┌─ DATA SUPPLIED

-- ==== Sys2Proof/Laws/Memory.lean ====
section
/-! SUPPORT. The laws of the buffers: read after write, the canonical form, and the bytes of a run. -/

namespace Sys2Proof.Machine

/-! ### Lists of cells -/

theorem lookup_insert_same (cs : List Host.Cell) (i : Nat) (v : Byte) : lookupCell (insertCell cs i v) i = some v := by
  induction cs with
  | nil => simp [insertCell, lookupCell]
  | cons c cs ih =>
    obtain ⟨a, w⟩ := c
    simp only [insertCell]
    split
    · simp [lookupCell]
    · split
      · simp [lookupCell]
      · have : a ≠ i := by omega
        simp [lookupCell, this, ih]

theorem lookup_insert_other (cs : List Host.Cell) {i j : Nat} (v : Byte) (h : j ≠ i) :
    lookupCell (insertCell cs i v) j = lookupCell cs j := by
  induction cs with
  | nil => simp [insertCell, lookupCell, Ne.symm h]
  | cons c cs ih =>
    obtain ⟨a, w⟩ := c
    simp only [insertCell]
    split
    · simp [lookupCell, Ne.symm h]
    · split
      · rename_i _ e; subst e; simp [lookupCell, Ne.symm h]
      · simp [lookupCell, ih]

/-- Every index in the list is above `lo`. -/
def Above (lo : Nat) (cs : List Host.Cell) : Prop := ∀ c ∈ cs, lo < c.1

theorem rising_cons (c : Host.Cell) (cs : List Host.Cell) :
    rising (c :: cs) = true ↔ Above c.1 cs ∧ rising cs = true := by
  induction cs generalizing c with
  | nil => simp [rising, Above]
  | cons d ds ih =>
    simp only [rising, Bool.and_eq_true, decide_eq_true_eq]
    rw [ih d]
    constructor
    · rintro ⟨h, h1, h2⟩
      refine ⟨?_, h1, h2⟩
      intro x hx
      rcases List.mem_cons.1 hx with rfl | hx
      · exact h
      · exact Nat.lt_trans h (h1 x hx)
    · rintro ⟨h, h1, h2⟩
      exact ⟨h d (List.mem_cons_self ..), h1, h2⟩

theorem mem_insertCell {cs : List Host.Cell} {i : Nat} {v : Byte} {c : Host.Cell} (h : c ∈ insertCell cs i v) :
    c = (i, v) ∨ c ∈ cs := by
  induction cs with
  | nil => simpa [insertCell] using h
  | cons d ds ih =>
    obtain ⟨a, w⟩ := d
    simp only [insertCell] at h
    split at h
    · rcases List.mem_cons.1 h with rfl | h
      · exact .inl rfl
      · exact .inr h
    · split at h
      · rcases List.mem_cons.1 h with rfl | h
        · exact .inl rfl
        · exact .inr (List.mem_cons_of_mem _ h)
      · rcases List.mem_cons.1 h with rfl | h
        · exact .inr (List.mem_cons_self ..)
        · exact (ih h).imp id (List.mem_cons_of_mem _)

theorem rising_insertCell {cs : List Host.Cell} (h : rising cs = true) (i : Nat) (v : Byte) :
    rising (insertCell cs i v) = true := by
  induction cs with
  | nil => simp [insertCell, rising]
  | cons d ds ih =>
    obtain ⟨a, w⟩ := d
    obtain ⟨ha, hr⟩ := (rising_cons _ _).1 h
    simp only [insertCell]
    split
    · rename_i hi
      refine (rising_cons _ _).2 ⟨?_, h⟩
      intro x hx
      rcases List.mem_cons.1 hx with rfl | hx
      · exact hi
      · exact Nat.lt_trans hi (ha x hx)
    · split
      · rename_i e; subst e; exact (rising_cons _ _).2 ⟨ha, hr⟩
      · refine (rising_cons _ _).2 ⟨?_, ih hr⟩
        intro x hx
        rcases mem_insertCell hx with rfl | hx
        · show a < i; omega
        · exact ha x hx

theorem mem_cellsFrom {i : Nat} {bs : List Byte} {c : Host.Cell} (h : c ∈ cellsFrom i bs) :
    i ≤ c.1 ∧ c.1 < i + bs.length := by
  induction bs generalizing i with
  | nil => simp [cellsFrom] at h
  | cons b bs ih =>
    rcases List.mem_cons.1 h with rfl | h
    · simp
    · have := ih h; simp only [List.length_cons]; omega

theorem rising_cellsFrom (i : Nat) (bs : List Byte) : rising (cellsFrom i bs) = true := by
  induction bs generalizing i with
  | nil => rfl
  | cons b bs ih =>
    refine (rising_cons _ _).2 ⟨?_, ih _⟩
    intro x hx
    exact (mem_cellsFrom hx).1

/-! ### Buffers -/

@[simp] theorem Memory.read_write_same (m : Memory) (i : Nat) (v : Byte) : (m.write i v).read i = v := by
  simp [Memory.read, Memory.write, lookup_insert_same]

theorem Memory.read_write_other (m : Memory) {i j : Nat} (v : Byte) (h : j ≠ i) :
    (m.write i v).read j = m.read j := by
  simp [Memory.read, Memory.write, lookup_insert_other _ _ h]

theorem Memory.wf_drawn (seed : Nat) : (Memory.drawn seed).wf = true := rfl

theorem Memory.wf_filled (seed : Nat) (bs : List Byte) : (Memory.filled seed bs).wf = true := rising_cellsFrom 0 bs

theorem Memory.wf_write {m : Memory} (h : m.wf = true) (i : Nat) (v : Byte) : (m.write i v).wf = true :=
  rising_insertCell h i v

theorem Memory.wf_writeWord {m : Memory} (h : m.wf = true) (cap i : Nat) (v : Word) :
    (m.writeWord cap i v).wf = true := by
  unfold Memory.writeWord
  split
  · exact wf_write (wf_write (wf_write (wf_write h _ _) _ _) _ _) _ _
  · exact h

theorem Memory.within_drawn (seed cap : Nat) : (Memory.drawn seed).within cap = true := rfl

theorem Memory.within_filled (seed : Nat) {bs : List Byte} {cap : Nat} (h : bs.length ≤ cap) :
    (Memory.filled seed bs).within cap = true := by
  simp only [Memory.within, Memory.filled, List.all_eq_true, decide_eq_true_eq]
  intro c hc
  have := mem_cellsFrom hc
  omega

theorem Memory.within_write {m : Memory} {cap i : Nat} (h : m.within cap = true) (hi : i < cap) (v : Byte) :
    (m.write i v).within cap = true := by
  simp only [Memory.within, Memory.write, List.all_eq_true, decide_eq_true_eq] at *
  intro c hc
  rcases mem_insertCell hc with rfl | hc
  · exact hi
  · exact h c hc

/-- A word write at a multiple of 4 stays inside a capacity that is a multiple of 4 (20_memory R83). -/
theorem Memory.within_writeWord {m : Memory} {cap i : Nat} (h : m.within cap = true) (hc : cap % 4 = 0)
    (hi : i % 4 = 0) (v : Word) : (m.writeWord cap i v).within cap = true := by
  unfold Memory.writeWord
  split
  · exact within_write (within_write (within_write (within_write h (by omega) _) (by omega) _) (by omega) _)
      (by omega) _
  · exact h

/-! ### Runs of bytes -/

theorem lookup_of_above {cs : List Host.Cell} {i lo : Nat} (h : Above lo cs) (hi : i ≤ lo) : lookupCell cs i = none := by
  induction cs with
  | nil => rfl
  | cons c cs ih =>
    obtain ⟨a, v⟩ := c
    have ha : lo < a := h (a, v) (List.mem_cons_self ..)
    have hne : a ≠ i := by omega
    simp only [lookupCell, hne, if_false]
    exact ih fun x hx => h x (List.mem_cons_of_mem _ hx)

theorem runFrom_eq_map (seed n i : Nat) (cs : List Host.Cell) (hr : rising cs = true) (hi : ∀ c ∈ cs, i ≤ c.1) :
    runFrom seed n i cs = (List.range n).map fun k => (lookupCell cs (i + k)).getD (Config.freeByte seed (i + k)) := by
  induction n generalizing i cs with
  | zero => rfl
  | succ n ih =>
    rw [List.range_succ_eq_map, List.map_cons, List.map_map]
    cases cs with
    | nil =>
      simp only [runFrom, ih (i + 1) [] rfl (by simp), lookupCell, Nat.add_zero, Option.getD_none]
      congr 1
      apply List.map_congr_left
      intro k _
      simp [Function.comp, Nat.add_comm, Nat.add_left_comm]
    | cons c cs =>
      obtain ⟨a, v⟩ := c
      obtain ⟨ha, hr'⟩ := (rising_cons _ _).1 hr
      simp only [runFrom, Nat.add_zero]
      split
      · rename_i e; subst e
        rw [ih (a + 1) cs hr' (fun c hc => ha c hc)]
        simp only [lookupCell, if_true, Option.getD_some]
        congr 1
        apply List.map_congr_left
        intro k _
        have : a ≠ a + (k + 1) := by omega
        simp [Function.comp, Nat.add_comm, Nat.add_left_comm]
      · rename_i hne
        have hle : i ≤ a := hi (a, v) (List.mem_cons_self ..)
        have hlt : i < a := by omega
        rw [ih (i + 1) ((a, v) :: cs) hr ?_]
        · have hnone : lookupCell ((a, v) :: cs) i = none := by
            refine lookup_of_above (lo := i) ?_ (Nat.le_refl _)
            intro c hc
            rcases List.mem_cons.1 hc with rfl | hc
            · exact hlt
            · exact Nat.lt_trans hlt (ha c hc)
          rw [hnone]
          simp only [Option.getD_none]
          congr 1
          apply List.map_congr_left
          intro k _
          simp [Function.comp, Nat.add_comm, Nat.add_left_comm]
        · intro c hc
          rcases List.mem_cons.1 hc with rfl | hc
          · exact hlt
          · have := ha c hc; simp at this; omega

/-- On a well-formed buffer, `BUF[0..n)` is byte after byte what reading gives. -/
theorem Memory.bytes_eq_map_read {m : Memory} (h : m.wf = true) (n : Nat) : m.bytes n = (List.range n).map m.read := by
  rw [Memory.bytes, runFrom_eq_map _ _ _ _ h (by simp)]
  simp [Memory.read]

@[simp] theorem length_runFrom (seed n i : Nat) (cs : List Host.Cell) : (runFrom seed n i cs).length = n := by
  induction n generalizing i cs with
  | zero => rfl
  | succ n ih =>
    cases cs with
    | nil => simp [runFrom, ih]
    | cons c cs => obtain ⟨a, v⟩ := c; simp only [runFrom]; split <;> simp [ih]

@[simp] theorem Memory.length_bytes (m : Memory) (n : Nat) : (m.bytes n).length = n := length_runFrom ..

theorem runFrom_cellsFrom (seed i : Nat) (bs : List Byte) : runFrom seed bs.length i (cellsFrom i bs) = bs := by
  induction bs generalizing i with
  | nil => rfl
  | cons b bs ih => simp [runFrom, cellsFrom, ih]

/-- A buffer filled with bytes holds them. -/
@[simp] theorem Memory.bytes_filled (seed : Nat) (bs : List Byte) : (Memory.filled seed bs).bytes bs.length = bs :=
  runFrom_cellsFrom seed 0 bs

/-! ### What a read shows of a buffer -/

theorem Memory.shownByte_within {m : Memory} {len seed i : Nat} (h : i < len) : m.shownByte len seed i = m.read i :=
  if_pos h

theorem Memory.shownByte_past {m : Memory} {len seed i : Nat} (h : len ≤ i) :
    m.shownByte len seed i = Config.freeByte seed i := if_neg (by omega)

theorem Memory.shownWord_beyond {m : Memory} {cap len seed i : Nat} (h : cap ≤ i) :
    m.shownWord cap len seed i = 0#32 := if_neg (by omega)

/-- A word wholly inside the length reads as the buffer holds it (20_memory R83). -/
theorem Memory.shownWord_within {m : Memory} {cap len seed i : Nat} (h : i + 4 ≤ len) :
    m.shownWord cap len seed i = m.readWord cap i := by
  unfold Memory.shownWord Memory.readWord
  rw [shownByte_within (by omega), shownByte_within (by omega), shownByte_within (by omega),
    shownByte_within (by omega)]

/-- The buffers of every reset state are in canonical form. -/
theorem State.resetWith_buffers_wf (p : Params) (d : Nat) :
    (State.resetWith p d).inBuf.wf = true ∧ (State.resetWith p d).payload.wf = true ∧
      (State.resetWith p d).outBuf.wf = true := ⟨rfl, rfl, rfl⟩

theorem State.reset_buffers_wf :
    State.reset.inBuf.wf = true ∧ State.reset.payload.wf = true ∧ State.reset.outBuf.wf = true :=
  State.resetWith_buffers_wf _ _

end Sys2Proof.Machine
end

└─
┌─ DATA SUPPLIED

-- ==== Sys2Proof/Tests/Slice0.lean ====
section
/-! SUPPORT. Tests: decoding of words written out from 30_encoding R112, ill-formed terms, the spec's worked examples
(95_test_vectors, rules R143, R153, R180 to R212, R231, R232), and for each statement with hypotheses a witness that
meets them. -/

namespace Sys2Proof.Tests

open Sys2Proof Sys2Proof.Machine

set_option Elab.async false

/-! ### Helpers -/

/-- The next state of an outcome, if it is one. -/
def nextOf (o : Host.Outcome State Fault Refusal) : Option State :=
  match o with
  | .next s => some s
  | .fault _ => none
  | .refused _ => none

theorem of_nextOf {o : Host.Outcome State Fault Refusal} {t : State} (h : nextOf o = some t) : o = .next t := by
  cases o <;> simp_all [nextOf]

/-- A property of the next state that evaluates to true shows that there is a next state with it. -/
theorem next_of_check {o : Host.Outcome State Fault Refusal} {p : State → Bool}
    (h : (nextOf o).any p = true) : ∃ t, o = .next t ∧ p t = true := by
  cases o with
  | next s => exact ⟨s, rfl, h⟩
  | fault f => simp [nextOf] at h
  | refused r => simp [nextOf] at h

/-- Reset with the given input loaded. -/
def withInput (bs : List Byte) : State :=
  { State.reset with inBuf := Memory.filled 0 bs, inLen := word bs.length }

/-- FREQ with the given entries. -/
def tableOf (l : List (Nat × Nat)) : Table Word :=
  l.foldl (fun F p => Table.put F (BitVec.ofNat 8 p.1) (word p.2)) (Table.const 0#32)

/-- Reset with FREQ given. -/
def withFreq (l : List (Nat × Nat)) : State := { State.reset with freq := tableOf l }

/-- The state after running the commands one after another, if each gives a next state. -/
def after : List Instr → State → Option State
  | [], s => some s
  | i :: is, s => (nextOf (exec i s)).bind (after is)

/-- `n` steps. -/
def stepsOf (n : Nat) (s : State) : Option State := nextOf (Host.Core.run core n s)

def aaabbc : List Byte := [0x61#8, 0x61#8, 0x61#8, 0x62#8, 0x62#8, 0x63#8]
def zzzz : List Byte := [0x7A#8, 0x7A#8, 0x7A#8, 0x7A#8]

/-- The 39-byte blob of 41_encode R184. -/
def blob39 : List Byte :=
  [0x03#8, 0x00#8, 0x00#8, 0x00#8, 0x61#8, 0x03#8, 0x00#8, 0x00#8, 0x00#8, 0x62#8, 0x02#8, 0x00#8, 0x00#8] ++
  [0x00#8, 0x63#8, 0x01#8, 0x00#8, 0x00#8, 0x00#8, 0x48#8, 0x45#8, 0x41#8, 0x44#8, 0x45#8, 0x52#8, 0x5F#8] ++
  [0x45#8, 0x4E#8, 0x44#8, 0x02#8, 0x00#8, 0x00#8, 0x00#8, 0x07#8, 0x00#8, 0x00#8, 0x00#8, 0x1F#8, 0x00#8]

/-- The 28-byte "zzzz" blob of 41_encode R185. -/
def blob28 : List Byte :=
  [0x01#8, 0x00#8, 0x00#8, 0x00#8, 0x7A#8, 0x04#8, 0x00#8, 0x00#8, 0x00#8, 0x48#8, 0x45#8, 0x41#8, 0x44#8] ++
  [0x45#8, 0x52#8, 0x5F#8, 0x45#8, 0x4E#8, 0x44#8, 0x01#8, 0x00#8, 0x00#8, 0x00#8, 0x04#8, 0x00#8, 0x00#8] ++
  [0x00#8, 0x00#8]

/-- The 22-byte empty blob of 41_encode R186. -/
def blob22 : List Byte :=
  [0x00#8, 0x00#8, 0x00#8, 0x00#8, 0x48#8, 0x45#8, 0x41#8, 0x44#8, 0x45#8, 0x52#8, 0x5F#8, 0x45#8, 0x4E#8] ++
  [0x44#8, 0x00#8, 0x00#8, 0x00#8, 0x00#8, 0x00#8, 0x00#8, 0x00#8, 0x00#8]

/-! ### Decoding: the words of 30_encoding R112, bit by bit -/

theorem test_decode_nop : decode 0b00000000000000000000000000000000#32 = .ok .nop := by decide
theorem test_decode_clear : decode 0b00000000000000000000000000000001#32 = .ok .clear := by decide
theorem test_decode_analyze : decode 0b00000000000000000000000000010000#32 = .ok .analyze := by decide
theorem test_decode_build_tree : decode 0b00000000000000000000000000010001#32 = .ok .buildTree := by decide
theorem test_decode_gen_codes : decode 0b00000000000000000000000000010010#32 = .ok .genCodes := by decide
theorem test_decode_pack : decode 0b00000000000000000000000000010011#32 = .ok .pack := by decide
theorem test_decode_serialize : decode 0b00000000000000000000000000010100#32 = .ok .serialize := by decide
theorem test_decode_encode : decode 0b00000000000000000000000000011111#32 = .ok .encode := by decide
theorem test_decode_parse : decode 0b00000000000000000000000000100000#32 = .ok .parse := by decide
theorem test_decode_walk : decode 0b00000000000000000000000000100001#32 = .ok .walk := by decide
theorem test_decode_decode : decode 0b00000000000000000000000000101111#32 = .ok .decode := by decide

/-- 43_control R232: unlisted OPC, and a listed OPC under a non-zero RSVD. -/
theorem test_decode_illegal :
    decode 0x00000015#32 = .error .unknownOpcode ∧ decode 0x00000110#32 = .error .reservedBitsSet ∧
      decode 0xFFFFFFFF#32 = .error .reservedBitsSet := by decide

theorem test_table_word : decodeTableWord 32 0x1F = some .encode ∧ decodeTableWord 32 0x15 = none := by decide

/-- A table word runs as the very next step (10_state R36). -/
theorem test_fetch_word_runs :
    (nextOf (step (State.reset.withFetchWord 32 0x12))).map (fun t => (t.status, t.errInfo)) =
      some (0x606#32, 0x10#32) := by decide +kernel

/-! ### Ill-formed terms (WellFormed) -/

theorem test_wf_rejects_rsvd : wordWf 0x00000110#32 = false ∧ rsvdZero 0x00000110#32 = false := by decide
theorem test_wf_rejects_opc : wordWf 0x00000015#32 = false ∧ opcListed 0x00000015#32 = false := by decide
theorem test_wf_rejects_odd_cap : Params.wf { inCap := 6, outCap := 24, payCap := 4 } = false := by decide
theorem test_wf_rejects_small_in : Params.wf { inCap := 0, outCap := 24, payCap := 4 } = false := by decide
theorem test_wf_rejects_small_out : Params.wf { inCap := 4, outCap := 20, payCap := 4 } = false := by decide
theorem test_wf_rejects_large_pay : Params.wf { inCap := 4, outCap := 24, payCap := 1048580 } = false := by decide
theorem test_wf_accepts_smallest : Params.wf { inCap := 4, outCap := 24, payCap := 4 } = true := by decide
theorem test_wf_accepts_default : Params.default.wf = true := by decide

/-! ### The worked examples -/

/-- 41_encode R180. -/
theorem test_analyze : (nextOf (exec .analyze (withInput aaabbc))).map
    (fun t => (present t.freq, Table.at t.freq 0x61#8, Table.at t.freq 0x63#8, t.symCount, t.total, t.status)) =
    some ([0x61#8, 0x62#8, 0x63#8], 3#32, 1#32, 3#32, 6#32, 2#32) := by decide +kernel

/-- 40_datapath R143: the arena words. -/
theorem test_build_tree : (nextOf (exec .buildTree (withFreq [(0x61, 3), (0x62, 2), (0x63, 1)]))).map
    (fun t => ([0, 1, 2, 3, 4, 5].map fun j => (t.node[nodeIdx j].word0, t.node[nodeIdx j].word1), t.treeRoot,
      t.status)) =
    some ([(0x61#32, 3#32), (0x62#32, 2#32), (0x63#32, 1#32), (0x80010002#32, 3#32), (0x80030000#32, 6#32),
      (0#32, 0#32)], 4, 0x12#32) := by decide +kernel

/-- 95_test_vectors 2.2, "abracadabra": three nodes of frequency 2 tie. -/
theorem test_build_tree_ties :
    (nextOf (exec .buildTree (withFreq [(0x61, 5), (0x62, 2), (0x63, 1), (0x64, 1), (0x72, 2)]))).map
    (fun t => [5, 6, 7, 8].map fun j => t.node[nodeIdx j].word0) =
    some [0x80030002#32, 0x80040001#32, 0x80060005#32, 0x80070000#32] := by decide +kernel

└─
┌─ DATA SUPPLIED

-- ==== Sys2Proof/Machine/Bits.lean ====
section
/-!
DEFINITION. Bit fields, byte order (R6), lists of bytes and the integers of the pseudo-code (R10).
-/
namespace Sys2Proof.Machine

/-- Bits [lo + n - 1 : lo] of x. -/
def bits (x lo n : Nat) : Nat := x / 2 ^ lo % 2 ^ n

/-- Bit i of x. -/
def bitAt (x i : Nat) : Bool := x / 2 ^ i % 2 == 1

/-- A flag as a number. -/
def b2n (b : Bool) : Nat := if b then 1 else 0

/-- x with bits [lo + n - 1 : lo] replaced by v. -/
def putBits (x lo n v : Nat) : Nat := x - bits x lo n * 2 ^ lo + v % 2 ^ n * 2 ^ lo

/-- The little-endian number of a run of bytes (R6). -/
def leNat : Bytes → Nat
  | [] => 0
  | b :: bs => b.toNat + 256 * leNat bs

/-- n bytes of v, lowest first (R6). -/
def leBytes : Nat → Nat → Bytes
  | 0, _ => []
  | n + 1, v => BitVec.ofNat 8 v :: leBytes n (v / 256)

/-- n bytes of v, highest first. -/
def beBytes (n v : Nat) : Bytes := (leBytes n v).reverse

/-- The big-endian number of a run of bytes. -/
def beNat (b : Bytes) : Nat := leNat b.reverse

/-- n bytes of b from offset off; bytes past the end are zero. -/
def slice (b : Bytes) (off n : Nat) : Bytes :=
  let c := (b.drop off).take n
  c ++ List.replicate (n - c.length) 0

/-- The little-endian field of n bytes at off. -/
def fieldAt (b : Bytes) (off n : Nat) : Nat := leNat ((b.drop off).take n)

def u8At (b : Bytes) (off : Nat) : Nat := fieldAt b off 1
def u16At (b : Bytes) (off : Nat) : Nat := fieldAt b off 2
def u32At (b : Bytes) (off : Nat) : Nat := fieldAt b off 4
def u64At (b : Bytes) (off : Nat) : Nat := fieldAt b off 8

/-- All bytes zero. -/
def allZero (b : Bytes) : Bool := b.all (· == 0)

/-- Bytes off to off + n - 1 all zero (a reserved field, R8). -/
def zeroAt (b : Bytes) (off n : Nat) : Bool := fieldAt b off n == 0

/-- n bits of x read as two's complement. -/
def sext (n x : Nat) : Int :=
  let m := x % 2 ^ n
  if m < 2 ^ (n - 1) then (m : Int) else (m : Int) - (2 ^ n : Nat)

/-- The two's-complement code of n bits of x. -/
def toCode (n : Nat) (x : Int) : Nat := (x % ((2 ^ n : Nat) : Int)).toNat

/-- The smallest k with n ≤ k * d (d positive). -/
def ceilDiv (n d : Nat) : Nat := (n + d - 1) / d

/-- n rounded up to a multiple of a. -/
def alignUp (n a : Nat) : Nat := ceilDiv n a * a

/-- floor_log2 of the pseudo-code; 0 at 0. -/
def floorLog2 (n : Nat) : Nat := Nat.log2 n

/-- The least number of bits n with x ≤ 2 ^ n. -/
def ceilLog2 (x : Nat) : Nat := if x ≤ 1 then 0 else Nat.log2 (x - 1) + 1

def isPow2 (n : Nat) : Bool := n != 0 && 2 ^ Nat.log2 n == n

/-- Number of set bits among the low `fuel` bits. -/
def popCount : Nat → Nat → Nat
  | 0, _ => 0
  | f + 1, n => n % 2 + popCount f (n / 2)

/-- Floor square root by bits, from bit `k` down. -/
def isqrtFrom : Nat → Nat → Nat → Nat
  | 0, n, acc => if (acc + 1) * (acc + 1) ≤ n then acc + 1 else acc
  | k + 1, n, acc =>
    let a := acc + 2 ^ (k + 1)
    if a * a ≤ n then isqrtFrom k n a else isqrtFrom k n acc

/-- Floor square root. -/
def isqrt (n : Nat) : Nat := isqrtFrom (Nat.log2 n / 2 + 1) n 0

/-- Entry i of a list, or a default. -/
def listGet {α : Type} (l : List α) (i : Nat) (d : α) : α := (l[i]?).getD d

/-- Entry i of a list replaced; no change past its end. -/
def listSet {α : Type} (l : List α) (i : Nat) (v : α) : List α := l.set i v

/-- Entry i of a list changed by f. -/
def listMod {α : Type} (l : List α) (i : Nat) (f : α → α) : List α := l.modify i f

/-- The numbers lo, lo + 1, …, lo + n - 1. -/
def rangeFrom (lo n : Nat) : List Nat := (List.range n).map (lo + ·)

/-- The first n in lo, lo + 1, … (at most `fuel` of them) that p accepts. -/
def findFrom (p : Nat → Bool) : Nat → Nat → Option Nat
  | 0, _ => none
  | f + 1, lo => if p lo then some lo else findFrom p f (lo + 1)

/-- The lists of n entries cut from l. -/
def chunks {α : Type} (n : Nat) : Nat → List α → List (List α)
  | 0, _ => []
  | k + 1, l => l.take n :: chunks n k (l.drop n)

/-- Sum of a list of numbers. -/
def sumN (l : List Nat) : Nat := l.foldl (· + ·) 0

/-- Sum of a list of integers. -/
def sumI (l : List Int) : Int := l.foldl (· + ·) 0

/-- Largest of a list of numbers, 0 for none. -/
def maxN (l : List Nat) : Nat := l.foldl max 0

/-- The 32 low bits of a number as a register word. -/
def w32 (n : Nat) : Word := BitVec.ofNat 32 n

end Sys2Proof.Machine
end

└─

▶ _EXERCISE GOAL_
Which lines of the records above contain the word "formed"? Copy each of them.

▶ _YOUR RESPONSE_
/-- On a well-formed buffer, `BUF[0..n)` is byte after byte what reading gives. -/
/-! SUPPORT. Tests: decoding of words written out from 30_encoding R112, ill-formed terms, the spec's worked examples
/-! ### Ill-formed terms (WellFormed) -/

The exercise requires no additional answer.